Task description:
Range to output from the entries below: the line containing "none (R49). -/" through the line containing "def compTab (s". Set it down exactly, ends included, nothing else.

Data to process:
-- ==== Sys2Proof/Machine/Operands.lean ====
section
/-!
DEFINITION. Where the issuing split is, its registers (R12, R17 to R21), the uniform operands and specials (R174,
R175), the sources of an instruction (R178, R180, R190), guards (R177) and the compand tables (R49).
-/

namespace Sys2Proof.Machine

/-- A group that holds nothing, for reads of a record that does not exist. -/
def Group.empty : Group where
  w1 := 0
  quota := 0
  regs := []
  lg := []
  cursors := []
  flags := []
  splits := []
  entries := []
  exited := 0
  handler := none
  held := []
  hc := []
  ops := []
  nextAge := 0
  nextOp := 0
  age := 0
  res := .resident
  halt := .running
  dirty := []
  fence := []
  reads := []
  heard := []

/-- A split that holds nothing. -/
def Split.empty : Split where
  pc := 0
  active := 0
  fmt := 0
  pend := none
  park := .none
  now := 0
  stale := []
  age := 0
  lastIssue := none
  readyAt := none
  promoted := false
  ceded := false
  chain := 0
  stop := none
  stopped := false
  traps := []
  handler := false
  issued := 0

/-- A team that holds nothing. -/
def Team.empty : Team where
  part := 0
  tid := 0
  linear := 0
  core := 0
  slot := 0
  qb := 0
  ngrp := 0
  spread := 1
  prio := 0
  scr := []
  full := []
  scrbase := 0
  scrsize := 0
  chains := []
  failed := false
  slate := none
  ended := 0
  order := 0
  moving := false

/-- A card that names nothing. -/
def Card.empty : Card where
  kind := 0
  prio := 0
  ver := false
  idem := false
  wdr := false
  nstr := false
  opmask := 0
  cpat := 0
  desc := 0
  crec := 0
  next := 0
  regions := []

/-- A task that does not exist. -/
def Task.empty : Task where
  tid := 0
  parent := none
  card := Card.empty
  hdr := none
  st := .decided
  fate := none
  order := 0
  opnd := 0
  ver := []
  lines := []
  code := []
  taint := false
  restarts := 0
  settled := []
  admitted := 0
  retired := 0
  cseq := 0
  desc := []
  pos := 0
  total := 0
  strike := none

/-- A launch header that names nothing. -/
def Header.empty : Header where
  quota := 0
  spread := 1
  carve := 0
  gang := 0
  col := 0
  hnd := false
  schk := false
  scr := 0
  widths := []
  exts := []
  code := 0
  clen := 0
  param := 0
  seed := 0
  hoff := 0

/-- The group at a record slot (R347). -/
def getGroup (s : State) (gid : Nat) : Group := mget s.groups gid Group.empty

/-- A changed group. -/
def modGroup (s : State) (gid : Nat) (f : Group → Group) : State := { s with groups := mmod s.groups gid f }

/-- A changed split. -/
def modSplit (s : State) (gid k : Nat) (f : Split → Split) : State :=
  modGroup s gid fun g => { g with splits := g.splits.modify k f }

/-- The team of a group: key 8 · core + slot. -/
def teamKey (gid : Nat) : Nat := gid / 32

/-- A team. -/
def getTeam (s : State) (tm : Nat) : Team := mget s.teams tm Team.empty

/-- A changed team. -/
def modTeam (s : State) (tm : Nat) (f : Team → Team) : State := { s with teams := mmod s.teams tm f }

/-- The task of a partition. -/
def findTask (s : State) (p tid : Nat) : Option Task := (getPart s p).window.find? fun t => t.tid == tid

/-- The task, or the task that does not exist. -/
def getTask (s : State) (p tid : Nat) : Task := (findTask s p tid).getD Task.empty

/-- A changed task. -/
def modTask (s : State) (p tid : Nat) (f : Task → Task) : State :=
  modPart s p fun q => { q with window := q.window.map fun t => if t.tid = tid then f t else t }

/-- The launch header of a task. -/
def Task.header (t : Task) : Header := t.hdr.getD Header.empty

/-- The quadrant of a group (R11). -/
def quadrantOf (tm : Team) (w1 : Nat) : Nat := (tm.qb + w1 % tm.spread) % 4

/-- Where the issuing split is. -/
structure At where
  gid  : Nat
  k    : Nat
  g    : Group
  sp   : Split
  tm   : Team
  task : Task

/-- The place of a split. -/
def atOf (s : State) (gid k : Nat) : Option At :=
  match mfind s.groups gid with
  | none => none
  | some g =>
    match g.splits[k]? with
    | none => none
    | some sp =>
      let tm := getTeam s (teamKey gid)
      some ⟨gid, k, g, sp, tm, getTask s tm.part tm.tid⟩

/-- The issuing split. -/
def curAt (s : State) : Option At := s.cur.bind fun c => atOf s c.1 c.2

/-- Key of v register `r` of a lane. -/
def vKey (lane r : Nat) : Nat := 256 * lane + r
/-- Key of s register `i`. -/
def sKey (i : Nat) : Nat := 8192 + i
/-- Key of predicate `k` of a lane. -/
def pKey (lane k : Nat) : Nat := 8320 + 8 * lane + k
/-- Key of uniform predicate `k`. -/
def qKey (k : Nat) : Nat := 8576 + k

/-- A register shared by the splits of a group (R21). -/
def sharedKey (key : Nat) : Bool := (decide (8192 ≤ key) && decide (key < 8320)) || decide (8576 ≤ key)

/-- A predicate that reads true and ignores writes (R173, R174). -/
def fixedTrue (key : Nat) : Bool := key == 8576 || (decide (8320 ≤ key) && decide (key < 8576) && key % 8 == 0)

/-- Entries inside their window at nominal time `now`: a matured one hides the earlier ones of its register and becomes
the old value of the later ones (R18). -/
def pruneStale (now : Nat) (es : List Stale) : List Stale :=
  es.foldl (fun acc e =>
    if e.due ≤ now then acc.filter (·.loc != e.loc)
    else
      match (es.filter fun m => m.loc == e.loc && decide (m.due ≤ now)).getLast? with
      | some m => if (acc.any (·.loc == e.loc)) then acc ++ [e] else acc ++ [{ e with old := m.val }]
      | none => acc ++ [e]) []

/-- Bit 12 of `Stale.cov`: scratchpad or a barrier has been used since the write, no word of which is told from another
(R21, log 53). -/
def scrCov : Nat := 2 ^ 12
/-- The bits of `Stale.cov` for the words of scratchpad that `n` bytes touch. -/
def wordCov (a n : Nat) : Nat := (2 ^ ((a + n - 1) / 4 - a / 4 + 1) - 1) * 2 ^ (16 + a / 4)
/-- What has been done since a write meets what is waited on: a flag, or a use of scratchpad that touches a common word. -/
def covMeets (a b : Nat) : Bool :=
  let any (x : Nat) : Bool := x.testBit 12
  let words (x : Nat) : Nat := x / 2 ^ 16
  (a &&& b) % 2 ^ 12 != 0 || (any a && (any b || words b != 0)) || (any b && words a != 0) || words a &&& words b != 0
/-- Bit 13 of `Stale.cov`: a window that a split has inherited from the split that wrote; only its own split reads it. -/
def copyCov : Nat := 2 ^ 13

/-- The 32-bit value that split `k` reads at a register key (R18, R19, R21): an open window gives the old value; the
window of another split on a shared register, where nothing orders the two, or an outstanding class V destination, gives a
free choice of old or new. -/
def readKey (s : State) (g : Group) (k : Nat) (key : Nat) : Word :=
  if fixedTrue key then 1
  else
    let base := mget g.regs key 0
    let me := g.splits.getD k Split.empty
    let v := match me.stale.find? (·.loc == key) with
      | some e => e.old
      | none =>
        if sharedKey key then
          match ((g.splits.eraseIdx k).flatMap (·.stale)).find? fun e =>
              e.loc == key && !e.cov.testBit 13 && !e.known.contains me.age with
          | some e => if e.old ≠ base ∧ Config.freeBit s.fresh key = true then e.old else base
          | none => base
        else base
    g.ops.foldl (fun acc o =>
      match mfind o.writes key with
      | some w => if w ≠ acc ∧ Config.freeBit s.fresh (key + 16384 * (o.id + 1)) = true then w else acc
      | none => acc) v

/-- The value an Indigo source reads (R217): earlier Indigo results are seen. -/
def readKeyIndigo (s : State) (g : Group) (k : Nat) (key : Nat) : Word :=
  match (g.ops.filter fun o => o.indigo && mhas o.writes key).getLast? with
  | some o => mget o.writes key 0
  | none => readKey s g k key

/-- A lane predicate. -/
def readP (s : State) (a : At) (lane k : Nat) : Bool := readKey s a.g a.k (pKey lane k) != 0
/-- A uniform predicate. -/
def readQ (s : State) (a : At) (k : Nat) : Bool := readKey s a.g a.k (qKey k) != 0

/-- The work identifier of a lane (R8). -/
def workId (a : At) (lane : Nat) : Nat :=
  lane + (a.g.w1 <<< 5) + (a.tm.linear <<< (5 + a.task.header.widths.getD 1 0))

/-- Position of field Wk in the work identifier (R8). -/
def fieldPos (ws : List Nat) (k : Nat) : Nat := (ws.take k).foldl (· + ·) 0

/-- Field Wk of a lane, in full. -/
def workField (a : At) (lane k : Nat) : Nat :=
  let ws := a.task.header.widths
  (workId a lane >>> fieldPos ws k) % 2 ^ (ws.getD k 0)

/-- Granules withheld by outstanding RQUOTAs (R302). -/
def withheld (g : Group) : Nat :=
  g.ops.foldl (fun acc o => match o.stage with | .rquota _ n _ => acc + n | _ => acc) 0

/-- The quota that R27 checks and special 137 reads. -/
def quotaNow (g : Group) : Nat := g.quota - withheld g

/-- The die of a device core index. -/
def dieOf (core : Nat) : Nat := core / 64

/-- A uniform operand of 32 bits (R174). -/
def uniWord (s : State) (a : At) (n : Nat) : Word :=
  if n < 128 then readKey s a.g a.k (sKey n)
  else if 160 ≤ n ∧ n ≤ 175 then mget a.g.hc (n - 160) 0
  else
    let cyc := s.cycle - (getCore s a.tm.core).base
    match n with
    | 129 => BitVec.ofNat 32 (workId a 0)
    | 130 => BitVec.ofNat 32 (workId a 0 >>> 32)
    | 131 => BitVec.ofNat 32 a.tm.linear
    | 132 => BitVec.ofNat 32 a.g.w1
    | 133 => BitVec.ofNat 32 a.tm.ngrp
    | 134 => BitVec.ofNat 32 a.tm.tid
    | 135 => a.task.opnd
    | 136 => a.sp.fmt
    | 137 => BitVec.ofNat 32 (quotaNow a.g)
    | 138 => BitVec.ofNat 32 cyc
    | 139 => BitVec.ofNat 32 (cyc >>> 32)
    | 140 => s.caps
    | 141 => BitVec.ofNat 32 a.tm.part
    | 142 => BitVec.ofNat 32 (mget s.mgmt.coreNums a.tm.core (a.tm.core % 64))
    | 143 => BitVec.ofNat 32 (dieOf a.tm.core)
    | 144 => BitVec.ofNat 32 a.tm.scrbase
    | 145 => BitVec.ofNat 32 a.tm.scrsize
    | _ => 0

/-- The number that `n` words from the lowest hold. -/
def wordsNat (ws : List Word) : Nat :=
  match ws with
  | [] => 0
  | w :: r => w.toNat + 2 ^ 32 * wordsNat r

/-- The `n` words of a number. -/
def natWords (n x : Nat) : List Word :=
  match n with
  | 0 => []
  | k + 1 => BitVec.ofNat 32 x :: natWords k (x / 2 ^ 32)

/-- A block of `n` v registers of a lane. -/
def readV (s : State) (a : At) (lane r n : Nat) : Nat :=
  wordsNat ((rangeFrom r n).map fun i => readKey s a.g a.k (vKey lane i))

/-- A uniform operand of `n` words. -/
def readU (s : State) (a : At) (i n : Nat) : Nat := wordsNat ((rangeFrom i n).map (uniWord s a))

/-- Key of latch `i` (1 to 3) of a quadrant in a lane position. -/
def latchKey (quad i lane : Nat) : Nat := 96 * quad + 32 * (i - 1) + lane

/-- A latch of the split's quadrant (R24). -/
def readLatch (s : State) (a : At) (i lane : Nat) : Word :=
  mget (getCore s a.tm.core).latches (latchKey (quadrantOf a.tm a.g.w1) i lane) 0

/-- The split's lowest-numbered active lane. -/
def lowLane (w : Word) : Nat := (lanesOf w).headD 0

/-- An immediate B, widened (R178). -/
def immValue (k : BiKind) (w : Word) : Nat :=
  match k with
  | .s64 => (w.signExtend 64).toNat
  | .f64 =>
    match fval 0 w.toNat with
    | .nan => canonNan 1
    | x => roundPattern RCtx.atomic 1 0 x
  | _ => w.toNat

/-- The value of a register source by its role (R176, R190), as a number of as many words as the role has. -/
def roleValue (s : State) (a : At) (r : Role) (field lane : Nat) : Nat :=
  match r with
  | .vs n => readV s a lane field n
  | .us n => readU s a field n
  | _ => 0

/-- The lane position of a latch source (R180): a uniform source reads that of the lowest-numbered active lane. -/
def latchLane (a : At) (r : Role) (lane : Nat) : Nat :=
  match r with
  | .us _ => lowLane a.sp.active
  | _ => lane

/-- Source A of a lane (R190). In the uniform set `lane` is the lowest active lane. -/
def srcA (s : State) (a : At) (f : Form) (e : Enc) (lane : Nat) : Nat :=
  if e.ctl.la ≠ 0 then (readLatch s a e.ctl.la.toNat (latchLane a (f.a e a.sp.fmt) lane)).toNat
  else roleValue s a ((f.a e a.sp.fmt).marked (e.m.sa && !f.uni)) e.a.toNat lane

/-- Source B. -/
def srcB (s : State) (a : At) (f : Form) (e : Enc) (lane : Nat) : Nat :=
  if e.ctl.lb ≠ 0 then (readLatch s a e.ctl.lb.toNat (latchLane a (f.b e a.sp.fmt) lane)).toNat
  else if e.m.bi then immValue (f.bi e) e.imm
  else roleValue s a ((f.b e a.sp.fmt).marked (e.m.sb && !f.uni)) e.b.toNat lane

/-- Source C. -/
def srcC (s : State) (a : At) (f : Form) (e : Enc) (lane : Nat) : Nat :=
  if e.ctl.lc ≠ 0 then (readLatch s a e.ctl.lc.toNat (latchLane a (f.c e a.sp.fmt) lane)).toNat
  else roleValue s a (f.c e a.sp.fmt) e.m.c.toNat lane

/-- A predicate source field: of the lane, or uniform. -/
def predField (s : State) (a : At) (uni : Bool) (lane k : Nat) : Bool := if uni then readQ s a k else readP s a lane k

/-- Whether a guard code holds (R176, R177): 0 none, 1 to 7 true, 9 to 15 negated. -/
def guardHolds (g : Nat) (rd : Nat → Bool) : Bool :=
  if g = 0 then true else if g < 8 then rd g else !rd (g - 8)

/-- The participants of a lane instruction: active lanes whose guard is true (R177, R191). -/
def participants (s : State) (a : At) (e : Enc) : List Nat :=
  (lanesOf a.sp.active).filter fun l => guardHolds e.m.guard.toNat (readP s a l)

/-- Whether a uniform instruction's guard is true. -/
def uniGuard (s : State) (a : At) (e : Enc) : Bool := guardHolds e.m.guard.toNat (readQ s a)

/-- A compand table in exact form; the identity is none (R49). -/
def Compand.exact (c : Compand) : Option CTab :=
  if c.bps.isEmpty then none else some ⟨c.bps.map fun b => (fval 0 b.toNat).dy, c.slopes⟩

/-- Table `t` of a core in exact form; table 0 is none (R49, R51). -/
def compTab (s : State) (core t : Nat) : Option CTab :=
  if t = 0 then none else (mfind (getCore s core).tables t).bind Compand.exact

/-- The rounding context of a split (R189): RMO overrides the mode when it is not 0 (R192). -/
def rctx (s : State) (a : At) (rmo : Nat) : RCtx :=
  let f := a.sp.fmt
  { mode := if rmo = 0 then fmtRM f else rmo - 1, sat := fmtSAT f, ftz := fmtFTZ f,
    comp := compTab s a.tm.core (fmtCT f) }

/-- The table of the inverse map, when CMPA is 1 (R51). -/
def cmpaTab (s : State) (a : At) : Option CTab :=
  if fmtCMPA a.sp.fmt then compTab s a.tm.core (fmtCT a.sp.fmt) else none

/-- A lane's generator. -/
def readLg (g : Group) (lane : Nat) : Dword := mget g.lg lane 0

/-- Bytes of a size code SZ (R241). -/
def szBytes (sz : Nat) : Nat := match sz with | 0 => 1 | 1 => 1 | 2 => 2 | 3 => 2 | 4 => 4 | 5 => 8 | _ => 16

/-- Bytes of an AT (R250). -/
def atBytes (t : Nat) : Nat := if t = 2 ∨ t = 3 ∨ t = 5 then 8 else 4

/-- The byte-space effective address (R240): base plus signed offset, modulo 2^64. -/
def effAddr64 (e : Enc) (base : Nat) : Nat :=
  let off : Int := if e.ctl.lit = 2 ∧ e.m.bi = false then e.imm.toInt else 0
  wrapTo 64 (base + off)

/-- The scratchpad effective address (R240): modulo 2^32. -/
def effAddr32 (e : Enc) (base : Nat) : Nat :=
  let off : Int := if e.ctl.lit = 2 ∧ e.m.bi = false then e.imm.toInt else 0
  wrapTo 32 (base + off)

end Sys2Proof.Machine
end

Response box:
/-- A compand table in exact form; the identity is none (R49). -/
def Compand.exact (c : Compand) : Option CTab :=
  if c.bps.isEmpty then none else some ⟨c.bps.map fun b => (fval 0 b.toNat).dy, c.slopes⟩

/-- Table `t` of a core in exact form; table 0 is none (R49, R51). -/
def compTab (s : State) (core t : Nat) : Option CTab :=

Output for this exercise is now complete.